Nearly half of South Africans have no emergency savings, while debt and gambling are increasingly preventing households from building financial security, according to the latest findings from the Old Mutual Savings & Investment Monitor (OMSIM).
The study found that although 84% of South Africans believe saving is important, many are unable to turn that intention into action because of mounting financial pressures. Instead, household income is increasingly being used to service debt, cover rising living costs, and, in some cases, fund gambling activities.
The findings paint a concerning picture of the country’s savings culture, particularly as consumers continue to grapple with high inflation, elevated interest rates, and stagnant income growth.

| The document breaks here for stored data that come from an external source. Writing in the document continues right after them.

-- ==== Sys2Proof/Laws/Count.lean ====
section
/-!
SUPPORT. COUNT and what is computed from it: `have` is below 64 (00_scope.md R14), it stays right when the
counter advances, also past 2^64 (40_context_commands.md R104), and `padlen` ends a block (R111).
-/

namespace Sys2Proof.Machine

theorem haveOf_lt (c : Count) : haveOf c < 64 :=
  Nat.mod_lt _ (by decide)

theorem toNat_advance (c : Count) (n : Nat) :
    (advance c n).toNat = (c.toNat + 8 * n) % 2 ^ 64 := by
  simp [advance, BitVec.toNat_add]

/-- `have` after the counter advances by `n` bytes (R103, R104). -/
theorem haveOf_advance (c : Count) (n : Nat) :
    haveOf (advance c n) = (haveOf c + n) % 64 := by
  simp only [haveOf, toNat_advance]
  omega

/-- Two advances are one (R109). -/
theorem advance_advance (c : Count) (m n : Nat) :
    advance (advance c m) n = advance c (m + n) := by
  apply BitVec.eq_of_toNat_eq
  simp only [toNat_advance]
  omega

theorem advance_zero (c : Count) : advance c 0 = c := by
  simp [advance]

/-- COUNT stays a multiple of 8 (10_state.md R23). -/
theorem advance_whole_bytes {c : Count} (n : Nat) (h : c.toNat % 8 = 0) :
    (advance c n).toNat % 8 = 0 := by
  rw [toNat_advance]
  omega

/-- `have` for a message of `n` bytes, whose COUNT is 8 n modulo 2^64. -/
theorem haveOf_ofNat (n : Nat) : haveOf (BitVec.ofNat 64 (8 * n)) = n % 64 := by
  simp only [haveOf, BitVec.toNat_ofNat]
  omega

/-- The test of COUNT_OVERFLOW, as a proposition (60_exceptions.md R204). -/
theorem overflows_iff (s : State) (n : Nat) :
    overflows s n = true ↔ s.countOverflow = .fault ∧ 2 ^ 64 ≤ s.count.toNat + 8 * n := by
  simp [overflows, and_comm]

theorem padLen_eq (used : Nat) (h : used < 64) :
    padLen used = if used ≤ 55 then 64 - used else 128 - used := by
  unfold padLen
  split <;> split <;> omega

theorem padLen_bounds (used : Nat) (h : used < 64) : 9 ≤ padLen used ∧ padLen used ≤ 72 := by
  rw [padLen_eq used h]
  split <;> omega

theorem length_padBytes (padlen : Nat) (h : 9 ≤ padlen) : (padBytes padlen).length = padlen - 8 := by
  simp [padBytes]
  omega

@[simp] theorem length_le64Bytes (v : Count) : (le64Bytes v).length = 8 := by
  simp [le64Bytes]

@[simp] theorem length_le32Bytes (w : Word) : (le32Bytes w).length = 4 := by
  simp [le32Bytes]

@[simp] theorem length_digestBytes (h : Chain) : (digestBytes h).length = 20 := by
  simp [digestBytes]

end Sys2Proof.Machine
end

Almost Half of South Africans Have No Financial Buffer
According to the research, 46% of respondents have no emergency savings, leaving millions of households financially vulnerable if they lose their income or face an unexpected expense.
Among those who are saving, the amounts are often insufficient to provide long-term financial security. Many respondents indicated that they save only when money is left over after paying monthly expenses, rather than contributing to savings consistently.
Financial experts warn that without emergency savings, households are more likely to rely on expensive credit when unexpected costs arise.
Debt Is Consuming Income That Could Be Saved
The report found that debt remains one of the biggest obstacles to saving.
Many South Africans continue to spend a significant portion of their monthly income repaying home loans, vehicle finance, credit cards, personal loans, and retail credit.
As debt repayments increase, consumers have less disposable income available for investments, retirement savings, or emergency funds.
This creates a cycle where consumers borrow to manage rising living costs, reducing their ability to save and increasing their future financial vulnerability.
Gambling Is Emerging as a Serious Financial Threat
The research also identifies gambling as an increasingly significant threat to household finances.
According to the findings, 27% of respondents who gamble admitted borrowing money to continue gambling. At the same time, many reported cutting back on essential expenses, including groceries, transport, and utility payments, to fund betting activities.
The report notes that online gambling has become significantly more accessible through mobile betting platforms, allowing consumers to place bets at any time using their smartphones.
Rather than improving financial circumstances, repeated gambling losses often leave consumers in deeper debt and reduce their ability to build savings.
South Africans Want to Save, but Daily Expenses Take Priority
Despite recognising the importance of saving, respondents said everyday expenses continue to take priority.
Food prices, transport costs, electricity, school expenses, insurance premiums, and debt repayments consume most household income before any money can be set aside.
The report suggests that saving has become a luxury for many households rather than a routine financial habit.
Financial Literacy Alone Is Not Enough
The findings indicate that awareness is not the problem.
Most South Africans understand why saving matters, but financial behaviour is increasingly influenced by economic pressure rather than a lack of financial knowledge.
Researchers argue that improving household savings will require more than financial education. Addressing unemployment, income growth, household debt levels, and responsible gambling will also be critical to strengthening South Africa’s long-term financial resilience.
With nearly half of households lacking emergency savings and debt continuing to absorb disposable income, the report warns that many South Africans remain one unexpected expense away from financial distress.